The liquid crystal composition may further contain an electrolyte. The liquid crystal composition containing the electrolyte can have conductivity, which facilitates the redox reactions of the compound represented by the formula (1). The electrolyte may be a supporting electrolyte constituting the liquid crystal composition, and may be selected from compounds being highly soluble in the host liquid crystals. Examples of the electrolyte include a supporting electrolyte (for example, nBuNPF, nBuNBF, nBuNClO, or the like) generally used in electrochemistry, and an ionic liquid. Examples of the ionic liquid include 1-ethyl-3-methylimidazolium triflate, 1-ethyl-3-methylimidazolium hexafluorophosphate, and the like. The liquid crystal composition may contain one kind of electrolyte, or a combination of two or more electrolytes. The content of the electrolyte in the liquid crystal composition may be, for example, 0.1 mol % to 30 mol %, preferably 0.5 mol % to 15 mol %.

A variety of liquid crystal or non-liquid crystal compounds can be added to the liquid crystal composition for the purpose of, for example, changing the property of the host liquid crystals (for example, the temperature range of the liquid crystal phase) to a desired range, or facilitating redox reactions. In addition, the liquid crystal composition may contain an additive such as an ultraviolet absorber, an antioxidant, or the like. Furthermore, the liquid crystal composition may contain a chiral dopant other than the aromatic amine compound represented by the formula (1).

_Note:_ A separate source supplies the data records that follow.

-- ==== Sys2Proof/Laws/Lzw.lean ====
section
/-! SUPPORT. What the LZW loops compute (spec/42_lzw.md R180 to R190), as facts about lists. -/

namespace Sys2Proof.Machine

@[simp] theorem lzwSeed_length : lzwSeed.length = 256 := by simp [lzwSeed]

theorem lzwSeed_getElem? (k : Nat) (h : k < 256) : lzwSeed[k]? = some [BitVec.ofNat 8 k] := by
  simp [lzwSeed, h]

theorem mem_lzwSeed_iff (p : List Byte) : p ∈ lzwSeed ↔ ∃ c, p = [c] := by
  constructor
  · intro h
    obtain ⟨b, -, rfl⟩ := List.mem_map.1 h
    exact ⟨_, rfl⟩
  · rintro ⟨c, rfl⟩
    exact List.mem_map.2 ⟨c.toNat, by simp [c.isLt], by simp⟩

theorem lzwSeed_nodup : lzwSeed.Nodup := by
  refine List.Nodup.map_on ?_ List.nodup_range
  intro a ha b hb h
  have ha := List.mem_range.1 ha
  have hb := List.mem_range.1 hb
  have := congrArg BitVec.toNat (List.cons.inj h).1
  simp at this
  omega

/-- The code of a single byte is the byte (R180). -/
theorem lzwCode_seed (c : Byte) (dict : List (List Byte)) : lzwCode (lzwSeed ++ dict) [c] = c.toNat := by
  have hm : [c] ∈ lzwSeed := (mem_lzwSeed_iff _).2 ⟨c, rfl⟩
  have hlt : lzwSeed.idxOf [c] < lzwSeed.length := List.idxOf_lt_length_of_mem hm
  have hget := List.getElem?_eq_getElem hlt
  rw [List.getElem_idxOf hlt, lzwSeed_getElem? _ (by simpa using hlt)] at hget
  have := congrArg BitVec.toNat (List.cons.inj (Option.some.inj hget)).1
  rw [lzwCode, List.idxOf_append_of_mem hm]
  have hlt' : lzwSeed.idxOf [c] < 256 := by simpa using hlt
  simp only [BitVec.toNat_ofNat] at this
  omega

theorem lzwCode_getElem? {dict : List (List Byte)} {p : List Byte} (h : p ∈ dict) : dict[lzwCode dict p]? = some p := by
  have hlt := List.idxOf_lt_length_of_mem h
  rw [lzwCode, List.getElem?_eq_getElem hlt, List.getElem_idxOf hlt]

theorem lzwCode_lt {dict : List (List Byte)} {p : List Byte} (h : p ∈ dict) : lzwCode dict p < dict.length :=
  List.idxOf_lt_length_of_mem h

/-- The code at index `j` is below `dict.length + j` (R185). -/
theorem lzwEncodeLoop_code_lt {dict : List (List Byte)} {p : List Byte} {l : List Byte} (hs : ∀ c, [c] ∈ dict)
    (hp : p ∈ dict) : ∀ (j : Nat) (k : Nat), (lzwEncodeLoop dict p l)[j]? = some k → k < dict.length + j := by
  induction l generalizing dict p with
  | nil =>
    intro j k h
    cases j with
    | zero => simp [lzwEncodeLoop] at h; subst h; exact lzwCode_lt hp
    | succ j => simp [lzwEncodeLoop] at h
  | cons c rest ih =>
    intro j k h
    by_cases hm : p ++ [c] ∈ dict
    · rw [lzwEncodeLoop, if_pos hm] at h
      exact ih hs hm j k h
    · rw [lzwEncodeLoop, if_neg hm] at h
      cases j with
      | zero => simp at h; subst h; exact lzwCode_lt hp
      | succ j =>
        have := ih (dict := dict ++ [p ++ [c]]) (p := [c]) (fun d => by simp [hs d]) (by simp [hs c]) j k (by simpa using h)
        simp at this
        omega

theorem lzwEncode_code_lt (l : List Byte) (j k : Nat) (h : (lzwEncode l)[j]? = some k) : k < 256 + j := by
  cases l with
  | nil => simp [lzwEncode] at h
  | cons c rest =>
    simpa using lzwEncodeLoop_code_lt (fun d => (mem_lzwSeed_iff _).2 ⟨d, rfl⟩) ((mem_lzwSeed_iff _).2 ⟨c, rfl⟩) j k h

theorem lzwEncodeLoop_length_le (dict : List (List Byte)) (p l : List Byte) :
    (lzwEncodeLoop dict p l).length ≤ l.length + 1 := by
  induction l generalizing dict p with
  | nil => simp [lzwEncodeLoop]
  | cons c rest ih =>
    rw [lzwEncodeLoop]
    split
    · exact Nat.le_succ_of_le (ih _ _)
    · simpa using ih _ _

/-- `|out| <= n` (R184). -/
theorem lzwEncode_length_le (l : List Byte) : (lzwEncode l).length ≤ l.length := by
  cases l with
  | nil => simp [lzwEncode]
  | cons c rest => exact lzwEncodeLoop_length_le _ _ _

/-- Every code fits `CODE_W` = 32 bits while the text is short enough (R15). -/
theorem lzwEncode_mem_lt (l : List Byte) (k : Nat) (h : k ∈ lzwEncode l) : k < 256 + l.length := by
  obtain ⟨j, hj⟩ := List.getElem?_of_mem h
  have h1 := lzwEncode_code_lt l j k hj
  have h2 : j < (lzwEncode l).length := (List.getElem?_eq_some_iff.1 hj).1
  have h3 := lzwEncode_length_le l
  omega

/-- In the decoder, whose dictionary is one entry behind the encoder's, the string of the encoder's code for a phrase is
the phrase: it is present, or it is the entry not yet inserted (R185, R186). -/
theorem lzwString_code {dict : List (List Byte)} {prev p : List Byte} (hprev : prev ≠ [])
    (hm : p ∈ dict ++ [prev ++ p.take 1]) :
    lzwString dict prev (lzwCode (dict ++ [prev ++ p.take 1]) p) = p := by
  have hget := lzwCode_getElem? hm
  have hlt := lzwCode_lt hm
  rw [lzwString]
  by_cases hk : lzwCode (dict ++ [prev ++ p.take 1]) p < dict.length
  · rw [List.getElem?_append_left hk] at hget
    rw [hget]
  · have hk' : lzwCode (dict ++ [prev ++ p.take 1]) p = dict.length := by simp at hlt; omega
    rw [hk'] at hget ⊢
    rw [List.getElem?_eq_none (Nat.le_refl _)]
    simp at hget
    obtain ⟨a, as, rfl⟩ := List.exists_cons_of_ne_nil hprev
    have htake : [a] = p.take 1 := by simpa using congrArg (List.take 1) hget
    simpa [htake] using hget

/-- The decoder's loop on the encoder's codes gives the phrase under way and the rest of the text (R190). -/
theorem lzwDecodeLoop_encodeLoop {cap : Nat} (l : List Byte) (dict : List (List Byte)) (prev p out : List Byte) (j : Nat)
    (hs : ∀ c, [c] ∈ dict) (hp : p ≠ []) (hprev : prev ≠ []) (hm : p ∈ dict ++ [prev ++ p.take 1])
    (hcap : out.length + p.length + l.length ≤ cap) :
    lzwDecodeLoop cap dict prev out j (lzwEncodeLoop (dict ++ [prev ++ p.take 1]) p l) = .ok (out ++ p ++ l) := by
  induction l generalizing dict prev p out j with
  | nil =>
    have hle : ¬ out.length + p.length > cap := by simp at hcap; omega
    simp [lzwEncodeLoop, lzwDecodeLoop, lzwString_code hprev hm, hle]
  | cons c rest ih =>
    rw [lzwEncodeLoop]
    have htake : (p ++ [c]).take 1 = p.take 1 := by
      obtain ⟨a, as, rfl⟩ := List.exists_cons_of_ne_nil hp
      simp
    by_cases hmem : p ++ [c] ∈ dict ++ [prev ++ p.take 1]
    · rw [if_pos hmem]
      have := ih dict prev (p ++ [c]) out j hs (by simp) hprev (by rw [htake]; exact hmem)
        (by simp at hcap ⊢; omega)
      rw [htake] at this
      simpa using this
    · rw [if_neg hmem]
      have hle : ¬ out.length + p.length > cap := by simp at hcap; omega
      simp only [lzwDecodeLoop, lzwString_code hprev hm, if_neg hle]
      have := ih (dict ++ [prev ++ p.take 1]) p [c] (out ++ p) (j + 1) (fun d => by simp [hs d]) (by simp) hp
        (by simp [hs c]) (by simp at hcap ⊢; omega)
      simpa using this

/-- The round trip of the pure codec (R190). -/
theorem lzwDecode_lzwEncode {cap : Nat} (l : List Byte) (h : l.length ≤ cap) : lzwDecode cap (lzwEncode l) = .ok l := by
  have hs : ∀ d : Byte, [d] ∈ lzwSeed := fun d => (mem_lzwSeed_iff _).2 ⟨d, rfl⟩
  have hcode (d : Byte) : lzwCode lzwSeed [d] = d.toNat := by simpa using lzwCode_seed d []
  cases l with
  | nil => rfl
  | cons c rest =>
    cases rest with
    | nil =>
      have hlt : ¬ c.toNat ≥ 256 := by have := c.isLt; omega
      simp [lzwEncode, lzwEncodeLoop, lzwDecode, lzwDecodeLoop, hcode, hlt]
    | cons d rest =>
      have hnm : [c] ++ [d] ∉ lzwSeed := by rw [mem_lzwSeed_iff]; simp
      have hlt : ¬ c.toNat ≥ 256 := by have := c.isLt; omega
      have hloop := lzwDecodeLoop_encodeLoop (cap := cap) rest lzwSeed [c] [d] [c] 1 hs (by simp) (by simp)
        (by simp [hs d]) (by simp at h ⊢; omega)
      rw [lzwEncode, lzwEncodeLoop, if_neg hnm, lzwDecode, if_neg (by rw [hcode]; exact hlt)]
      simpa [hcode] using hloop

/-- What the decoder completes with is at most `cap` long (R188). -/
theorem lzwDecodeLoop_length_le {cap : Nat} {dict : List (List Byte)} {prev out r : List Byte} {j : Nat} {ks : List Nat}
    (hout : out.length ≤ cap) (h : lzwDecodeLoop cap dict prev out j ks = .ok r) : r.length ≤ cap := by
  induction ks generalizing dict prev out j with
  | nil => cases h; exact hout
  | cons k ks ih =>
    rw [lzwDecodeLoop] at h
    split at h
    · cases h
    · exact ih (by simp; omega) h

theorem lzwDecode_length_le {cap : Nat} {ks : List Nat} {r : List Byte} (hcap : 1 ≤ cap)
    (h : lzwDecode cap ks = .ok r) : r.length ≤ cap := by
  cases ks with
  | nil => cases h; exact Nat.zero_le _
  | cons k ks =>
    rw [lzwDecode] at h
    split at h
    · cases h
    · exact lzwDecodeLoop_length_le (by simpa using hcap) h

theorem lzwDecode_error {cap : Nat} {ks : List Nat} {t : Trap} (h : lzwDecode cap ks = .error t) :
    t.kind = .lzwFirst ∨ t.kind = .overflow := by
  have loop : ∀ (ks : List Nat) (dict : List (List Byte)) (prev out : List Byte) (j : Nat),
      lzwDecodeLoop cap dict prev out j ks = .error t → t.kind = .overflow := by
    intro ks
    induction ks with
    | nil => intro _ _ _ _ h; cases h
    | cons k ks ih =>
      intro dict prev out j h
      rw [lzwDecodeLoop] at h
      split at h
      · cases h; rfl
      · exact ih _ _ _ _ h
  cases ks with
  | nil => cases h
  | cons k ks =>
    rw [lzwDecode] at h
    split at h
    · cases h; exact .inl rfl
    · exact .inr (loop _ _ _ _ _ h)

end Sys2Proof.Machine
end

The liquid crystal element includes a liquid crystal layer containing the above-described liquid crystal composition, and a pair of electrodes for applying voltage to the liquid crystal layer. Owing to the liquid crystal layer containing the liquid crystal composition, the liquid crystal element can show a reflected color due to the development of cholesteric liquid crystals, for example. In addition, the reflected color can be changed through voltage application to the liquid crystal layer from the pair of electrodes.

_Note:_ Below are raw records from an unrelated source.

-- ==== Sys2Proof/Laws/Operands.lean ====
section
/-! SUPPORT. Reading a logical buffer after it was written, for each of the four element layouts (spec/20_memory.md R62 to
R65), and what a logical buffer depends on. -/

namespace Sys2Proof.Machine

/-! ### What a read depends on -/

/-- A byte depends on the bytes listed in its window and on the draw, and on nothing else. -/
theorem State.byteAt_congr {s t : State} {w : Window} (hm : t.mem w = s.mem w) (hd : t.draw = s.draw) :
    t.byteAt w = s.byteAt w := by
  funext off
  rw [State.byteAt, State.byteAt, hm, hd]

/-- Where everything was written, the draw does not matter either. -/
theorem State.byteAt_of_written {s t : State} {w : Window} (hm : t.mem w = s.mem w) {off : Nat}
    (h : ((s.mem w).lookup off).isSome = true) : t.byteAt w off = s.byteAt w off := by
  obtain ⟨b, hb⟩ := Option.isSome_iff_exists.1 h
  rw [State.byteAt, State.byteAt, hm, hb]

theorem State.bytes_congr {s t : State} {w : Window} (n : Nat) (hm : t.mem w = s.mem w) (hd : t.draw = s.draw) :
    t.bytes w n = s.bytes w n := by
  rw [State.bytes, State.bytes, State.byteAt_congr hm hd]

@[simp] theorem State.bytes_length (s : State) (w : Window) (n : Nat) : (s.bytes w n).length = n := by simp [State.bytes]

@[simp] theorem State.words_length (s : State) (w : Window) (n : Nat) : (s.words w n).length = n := by simp [State.words]

@[simp] theorem State.textOf_length (s : State) (u : UnitId) : (s.textOf u).length = (s.unit u).textLen.toNat := by
  simp [State.textOf]

@[simp] theorem State.decompOf_length (s : State) (u : UnitId) : (s.decompOf u).length = (s.unit u).decompLen.toNat := by
  simp [State.decompOf]

@[simp] theorem State.bwtComp_length (s : State) : s.bwtComp.length = s.bwt.compLen.toNat := by simp [State.bwtComp]

@[simp] theorem State.rleComp_length (s : State) : s.rleComp.length = s.rle.compLen.toNat := by simp [State.rleComp]

@[simp] theorem State.lzwComp_length (s : State) : s.lzwComp.length = s.lzw.compLen.toNat := by simp [State.lzwComp]

@[simp] theorem State.hufComp_length (s : State) : s.hufComp.length = s.huf.compLen.toNat := by simp [State.hufComp]

theorem State.textOf_congr {s t : State} {u : UnitId} (hu : t.unit u = s.unit u) (hd : t.draw = s.draw) :
    t.textOf u = s.textOf u := by
  rw [State.textOf, State.textOf, hu]
  exact State.bytes_congr _ (by simp [hu]) hd

theorem State.bwtComp_congr {s t : State} (hu : t.bwt = s.bwt) (hd : t.draw = s.draw) : t.bwtComp = s.bwtComp := by
  rw [State.bwtComp, State.bwtComp, hu]
  exact State.bytes_congr _ (congrArg CodecUnit.comp hu) hd

theorem State.decompOf_congr {s t : State} {u : UnitId} (hu : t.unit u = s.unit u) (hd : t.draw = s.draw) :
    t.decompOf u = s.decompOf u := by
  rw [State.decompOf, State.decompOf, hu]
  exact State.bytes_congr _ (congrArg CodecUnit.decomp hu) hd

theorem State.rleComp_congr {s t : State} (hu : t.rle = s.rle) (hd : t.draw = s.draw) : t.rleComp = s.rleComp := by
  have hb := State.byteAt_congr (s := s) (t := t) (w := ⟨.rle, .comp⟩) (congrArg CodecUnit.comp hu) hd
  have hw : t.wordAt ⟨.rle, .comp⟩ = s.wordAt ⟨.rle, .comp⟩ := by
    funext k
    rw [State.wordAt, State.wordAt, hb]
  rw [State.rleComp, State.rleComp, State.words, State.words, hw, hu]

/-! ### Bytes -/

/-- A window that holds exactly the bytes `bs` reads as `bs`. -/
theorem State.byteAt_ofBytes {s : State} {w : Window} {bs : List Byte} (hm : s.mem w = Mem.ofBytes 0 bs) {i : Nat}
    (hi : i < bs.length) : s.byteAt w i = bs[i] := by
  rw [State.byteAt, hm, Mem.lookup_ofBytes_zero, List.getElem?_eq_getElem hi]

theorem State.bytes_ofBytes {s : State} {w : Window} {bs : List Byte} (hm : s.mem w = Mem.ofBytes 0 bs) :
    s.bytes w bs.length = bs := by
  refine List.ext_getElem (by simp) fun i h1 h2 => ?_
  simp [State.bytes, State.byteAt_ofBytes hm h2]

theorem toNat_length {α : Type} {l : List α} (h : l.length < 2 ^ 32) : (BitVec.ofNat 32 l.length).toNat = l.length := by
  simp
  omega

/-- `U.DECOMP` after it was written (R35). -/
theorem State.decompOf_eq {s : State} {u : UnitId} {bs : List Byte} (hm : (s.unit u).decomp = Mem.ofBytes 0 bs)
    (hl : (s.unit u).decompLen = BitVec.ofNat 32 bs.length) (h : bs.length < 2 ^ 32) : s.decompOf u = bs := by
  rw [State.decompOf, hl, toNat_length h]
  exact State.bytes_ofBytes hm

/-- `U.TEXT` after a command wrote it (R33). -/
theorem State.textOf_eq {s : State} {u : UnitId} {bs : List Byte} (hm : (s.unit u).text = Mem.ofBytes 0 bs)
    (hl : (s.unit u).textLen = BitVec.ofNat 32 bs.length) (h : bs.length < 2 ^ 32) : s.textOf u = bs := by
  rw [State.textOf, hl, toNat_length h]
  exact State.bytes_ofBytes hm

/-- `BWT.COMP` after it was written. -/
theorem State.bwtComp_eq {s : State} {bs : List Byte} (hm : s.bwt.comp = Mem.ofBytes 0 bs)
    (hl : s.bwt.compLen = BitVec.ofNat 32 bs.length) (h : bs.length < 2 ^ 32) : s.bwtComp = bs := by
  rw [State.bwtComp, hl, toNat_length h]
  exact State.bytes_ofBytes hm

/-! ### Words (R64) -/

theorem State.wordAt_ofBytes {s : State} {w : Window} {ws : List Word} (hm : s.mem w = Mem.ofBytes 0 (bytesOfWords ws))
    {k : Nat} (hk : k < ws.length) : s.wordAt w k = ws[k] := by
  have at' (j : Nat) (hj : j < 4) : s.byteAt w (4 * k + j) = (ws[k]).extractLsb' (8 * j) 8 := by
    have h1 := bytesOfWords_getElem? ws k j hj
    rw [List.getElem?_eq_getElem hk] at h1
    rw [State.byteAt, hm, Mem.lookup_ofBytes_zero, h1]
    rfl
  rw [State.wordAt, at' 1 (by omega), at' 2 (by omega), at' 3 (by omega)]
  have h0 := at' 0 (by omega)
  simp only [Nat.add_zero] at h0
  rw [h0]
  exact wordOfBytes_bytesOfWord _

theorem State.words_ofBytes {s : State} {w : Window} {ws : List Word} (hm : s.mem w = Mem.ofBytes 0 (bytesOfWords ws)) :
    s.words w ws.length = ws := by
  refine List.ext_getElem (by simp) fun i h1 h2 => ?_
  simp [State.words, State.wordAt_ofBytes hm h2]

theorem Part.getLsbD_toWord (p : Part) (i : Nat) :
    p.toWord.getLsbD i = if i < 8 then p.sym.getLsbD i else (BitVec.ofNat 24 p.count).getLsbD (i - 8) := by
  rw [Part.toWord]
  exact BitVec.getLsbD_append

theorem Part.ofWord_toWord {p : Part} (h : p.count < 2 ^ 24) : Part.ofWord p.toWord = p := by
  have hsym : p.toWord.extractLsb' 0 8 = p.sym := by
    refine BitVec.eq_of_getLsbD_eq fun i hi => ?_
    rw [BitVec.getLsbD_extractLsb', Part.getLsbD_toWord]
    simp [hi]
  have hcount : p.toWord.extractLsb' 8 24 = BitVec.ofNat 24 p.count := by
    refine BitVec.eq_of_getLsbD_eq fun i hi => ?_
    rw [BitVec.getLsbD_extractLsb', Part.getLsbD_toWord]
    simp [hi]
  obtain ⟨sym, count⟩ := p
  rw [Part.ofWord, hsym, hcount]
  simpa using h

/-- `RLE.COMP` after it was written (R34, R64). -/
theorem State.rleComp_eq {s : State} {ps : List Part} (hm : s.rle.comp = Mem.ofBytes 0 (bytesOfWords (ps.map Part.toWord)))
    (hl : s.rle.compLen = BitVec.ofNat 32 ps.length) (h : ps.length < 2 ^ 32) (hc : ∀ p ∈ ps, p.count < 2 ^ 24) :
    s.rleComp = ps := by
  rw [State.rleComp, hl, toNat_length h]
  have := State.words_ofBytes (w := ⟨.rle, .comp⟩) hm
  rw [List.length_map] at this
  rw [this, List.map_map]
  conv_rhs => rw [← List.map_id ps]
  exact List.map_congr_left fun p hp => Part.ofWord_toWord (hc p hp)

/-- `LZW.COMP` after it was written (R34, R64). -/
theorem State.lzwComp_eq {s : State} {ks : List Nat} (hm : s.lzw.comp = Mem.ofBytes 0 (bytesOfWords (ks.map (BitVec.ofNat 32))))
    (hl : s.lzw.compLen = BitVec.ofNat 32 ks.length) (h : ks.length < 2 ^ 32) (hc : ∀ k ∈ ks, k < 2 ^ 32) :
    s.lzwComp = ks := by
  rw [State.lzwComp, hl, toNat_length h]
  have := State.words_ofBytes (w := ⟨.lzw, .comp⟩) hm
  rw [List.length_map] at this
  rw [this, List.map_map]
  conv_rhs => rw [← List.map_id ks]
  refine List.map_congr_left fun k hk => ?_
  have := hc k hk
  simp
  omega

/-! ### Bits (R65) -/

@[simp] theorem packBits_length (bits : List Bool) : (packBits bits).length = (bits.length + 7) / 8 := by simp [packBits]

theorem packedByte_getLsbD (bits : List Bool) (j i : Nat) (hi : i < 8) :
    (packedByte bits j).getLsbD (7 - i) = bits.getD (8 * j + i) false := by
  have : (packedByte bits j).getLsbD (7 - i) = (packedByte bits j).getMsbD i := by
    rw [BitVec.getMsbD_eq_getLsbD]
    simp
    omega
  rw [this, packedByte, BitVec.getMsbD_ofBoolListBE]
  interval_cases i <;> rfl

/-- `HUF.COMP` after it was written (R34, R65). -/
theorem State.hufComp_eq {s : State} {bits : List Bool} (hm : s.huf.comp = Mem.ofBytes 0 (packBits bits))
    (hl : s.huf.compLen = BitVec.ofNat 32 bits.length) (h : bits.length < 2 ^ 32) : s.hufComp = bits := by
  rw [State.hufComp, hl, toNat_length h]
  refine List.ext_getElem (by simp) fun k h1 h2 => ?_
  rw [List.getElem_map, List.getElem_range, State.hufBitAt]
  have hj : k / 8 < (packBits bits).length := by simp; omega
  rw [State.byteAt_ofBytes (w := ⟨.huf, .comp⟩) hm hj]
  have hp : (packBits bits)[k / 8] = packedByte bits (k / 8) := by simp [packBits]
  rw [hp, packedByte_getLsbD bits (k / 8) (k % 8) (Nat.mod_lt _ (by omega)), Nat.div_add_mod]
  simp [List.getD_eq_getElem?_getD, h2]

end Sys2Proof.Machine
end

The liquid crystal element may include the liquid crystal layer, a pair of substrates for retaining the liquid crystal layer, and the electrodes that are disposed on at least one of the substrates to apply voltage to the liquid crystal layer. The liquid crystal element may further include a black plate, an antireflection film, a brightness enhancing film, or the like, as necessary.

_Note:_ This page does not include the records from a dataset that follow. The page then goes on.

-- ==== Sys2Proof/Laws/Rle.lean ====
section
/-! SUPPORT. What the RLE scan and expansion compute (spec/43_rle.md R200 to R205), as facts about lists. -/

namespace Sys2Proof.Machine

@[simp] theorem expand_nil : expand [] = [] := rfl

@[simp] theorem expand_cons (p : Part) (ps : List Part) :
    expand (p :: ps) = List.replicate p.count p.sym ++ expand ps := rfl

theorem expand_append (ps qs : List Part) : expand (ps ++ qs) = expand ps ++ expand qs :=
  List.flatMap_append

theorem expand_rleScan (sym : Byte) (n : Nat) (l : List Byte) :
    expand (rleScan sym n l) = List.replicate n sym ++ l := by
  induction l generalizing sym n with
  | nil => simp [rleScan]
  | cons x rest ih =>
    by_cases h : x = sym
    · subst h
      simp [rleScan, ih, List.replicate_succ', List.append_assoc]
    · simp [rleScan, h, ih]

/-- Expanding the runs of a text in order gives the text back (R205). -/
theorem expand_rleEncode (l : List Byte) : expand (rleEncode l) = l := by
  cases l with
  | nil => rfl
  | cons x rest => simp [rleEncode, expand_rleScan]

theorem rleScan_count_pos {sym : Byte} {n : Nat} (hn : 1 ≤ n) (l : List Byte) :
    ∀ p ∈ rleScan sym n l, 1 ≤ p.count := by
  induction l generalizing sym n with
  | nil => simp [rleScan, hn]
  | cons x rest ih =>
    by_cases h : x = sym
    · simpa [rleScan, h] using ih (sym := sym) (Nat.le_add_left 1 n)
    · simpa [rleScan, h, hn] using ih (sym := x) (Nat.le_refl 1)

/-- Every count is at least 1 (R203). -/
theorem rleEncode_count_pos (l : List Byte) : ∀ p ∈ rleEncode l, 1 ≤ p.count := by
  cases l with
  | nil => simp [rleEncode]
  | cons x rest => exact rleScan_count_pos (Nat.le_refl 1) rest

theorem rleScan_head (sym : Byte) (n : Nat) (l : List Byte) :
    ∃ m ps, rleScan sym n l = ⟨sym, m⟩ :: ps := by
  induction l generalizing n with
  | nil => exact ⟨n, [], rfl⟩
  | cons x rest ih =>
    by_cases h : x = sym
    · simpa [rleScan, h] using ih (n + 1)
    · exact ⟨n, rleScan x 1 rest, by simp [rleScan, h]⟩

theorem rleScan_adjacent (sym : Byte) (n : Nat) (l : List Byte) :
    (rleScan sym n l).IsChain fun p q => p.sym ≠ q.sym := by
  induction l generalizing sym n with
  | nil => exact List.isChain_singleton _
  | cons x rest ih =>
    by_cases h : x = sym
    · simpa [rleScan, h] using ih sym (n + 1)
    · have hr := ih x 1
      obtain ⟨m, ps, hs⟩ := rleScan_head x 1 rest
      simp only [rleScan, h, if_false]
      rw [hs] at hr ⊢
      exact List.isChain_cons_cons.2 ⟨fun e => h e.symm, hr⟩

/-- Adjacent parts have different symbols (R203). -/
theorem rleEncode_adjacent (l : List Byte) : (rleEncode l).IsChain fun p q => p.sym ≠ q.sym := by
  cases l with
  | nil => exact List.isChain_nil
  | cons x rest => exact rleScan_adjacent x 1 rest

theorem rleScan_length_le (sym : Byte) (n : Nat) (l : List Byte) : (rleScan sym n l).length ≤ l.length + 1 := by
  induction l generalizing sym n with
  | nil => simp [rleScan]
  | cons x rest ih =>
    by_cases h : x = sym
    · simpa [rleScan, h] using Nat.le_succ_of_le (ih sym (n + 1))
    · simpa [rleScan, h] using ih x 1

/-- `|out| <= n` (R202). -/
theorem rleEncode_length_le (l : List Byte) : (rleEncode l).length ≤ l.length := by
  cases l with
  | nil => simp [rleEncode]
  | cons x rest => exact rleScan_length_le x 1 rest

theorem count_le_expand_length {p : Part} {ps : List Part} (h : p ∈ ps) : p.count ≤ (expand ps).length := by
  induction ps with
  | nil => simp at h
  | cons q qs ih =>
    rcases List.mem_cons.1 h with rfl | h
    · simp
    · have := ih h
      simp
      omega

/-- A count is at most the length of the text (R202: "a run is never split"). -/
theorem rleEncode_count_le (l : List Byte) : ∀ p ∈ rleEncode l, p.count ≤ l.length := fun p hp => by
  simpa [expand_rleEncode] using count_le_expand_length hp

/-- The expansion of parts that are all good (count at least 1, nothing past `cap`) completes with their text (R204). -/
theorem rleDecode_append_of_good {cap : Nat} (k : Nat) (ps rest : List Part) (out : List Byte)
    (hpos : ∀ p ∈ ps, 1 ≤ p.count) (hcap : out.length + (expand ps).length ≤ cap) :
    rleDecode cap k (ps ++ rest) out = rleDecode cap (k + ps.length) rest (out ++ expand ps) := by
  induction ps generalizing k out with
  | nil => simp
  | cons p ps ih =>
    have hp : p.count ≠ 0 := by have := hpos p (by simp); omega
    have hle : ¬ out.length + p.count > cap := by simp at hcap; omega
    rw [List.cons_append, rleDecode, if_neg hp, if_neg hle,
      ih (k + 1) (out ++ List.replicate p.count p.sym) (fun q hq => hpos q (by simp [hq]))
        (by simp at hcap ⊢; omega)]
    simp [Nat.add_assoc, Nat.add_comm 1]

theorem rleDecode_of_good {cap : Nat} (ps : List Part) (hpos : ∀ p ∈ ps, 1 ≤ p.count)
    (hcap : (expand ps).length ≤ cap) : rleDecode cap 0 ps [] = .ok (expand ps) := by
  simpa [rleDecode] using rleDecode_append_of_good 0 ps [] [] hpos (by simpa using hcap)

/-- What completes is the expansion, and it fits. -/
theorem rleDecode_ok {cap : Nat} {k : Nat} {ps : List Part} {out r : List Byte} (hout : out.length ≤ cap)
    (h : rleDecode cap k ps out = .ok r) : r = out ++ expand ps ∧ r.length ≤ cap := by
  induction ps generalizing k out with
  | nil => cases h; exact ⟨by simp, hout⟩
  | cons p ps ih =>
    rw [rleDecode] at h
    split at h
    · cases h
    · split at h
      · cases h
      · rename_i _ hle
        have := ih (by simp; omega) h
        exact ⟨by simpa using this.1, this.2⟩

/-- What a failing expansion reports is F_RLE_ZERO or F_OVERFLOW. -/
theorem rleDecode_error {cap : Nat} {k : Nat} {ps : List Part} {out : List Byte} {t : Trap}
    (h : rleDecode cap k ps out = .error t) : t.kind = .rleZero ∨ t.kind = .overflow := by
  induction ps generalizing k out with
  | nil => cases h
  | cons p ps ih =>
    rw [rleDecode] at h
    split at h
    · cases h; exact .inl rfl
    · split at h
      · cases h; exact .inr rfl
      · exact ih h

/-- The round trip of the pure codec (R205). -/
theorem rleDecode_rleEncode {cap : Nat} (l : List Byte) (h : l.length ≤ cap) :
    rleDecode cap 0 (rleEncode l) [] = .ok l := by
  simpa [expand_rleEncode] using
    rleDecode_of_good (rleEncode l) (rleEncode_count_pos l) (by simpa [expand_rleEncode] using h)

end Sys2Proof.Machine
end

Glass, plastic, or the like may be employed as a material of the substrate constituting the liquid crystal element. Examples of the plastic employed as the substrate include an acrylic resin, a polycarbonate resin, an epoxy resin, a polyester resin, a polyamide resin, a polyolefin resin, a polyether resin, a polysulfide resin, a polysulfone resin, a polyestersulfone resin, a polyetherimide resin, a polyimide resin, and the like.

At least one of the pair of substrates constituting the liquid crystal element may be transmissive. In the case where the substrate is transmissive, its haze value may be, for example, 3% or less, preferably 2% or less, or 1% or less. The total transmittance of the transmissive substrate may be, for example, 70% or more, preferably 80% or more, or 90% or more.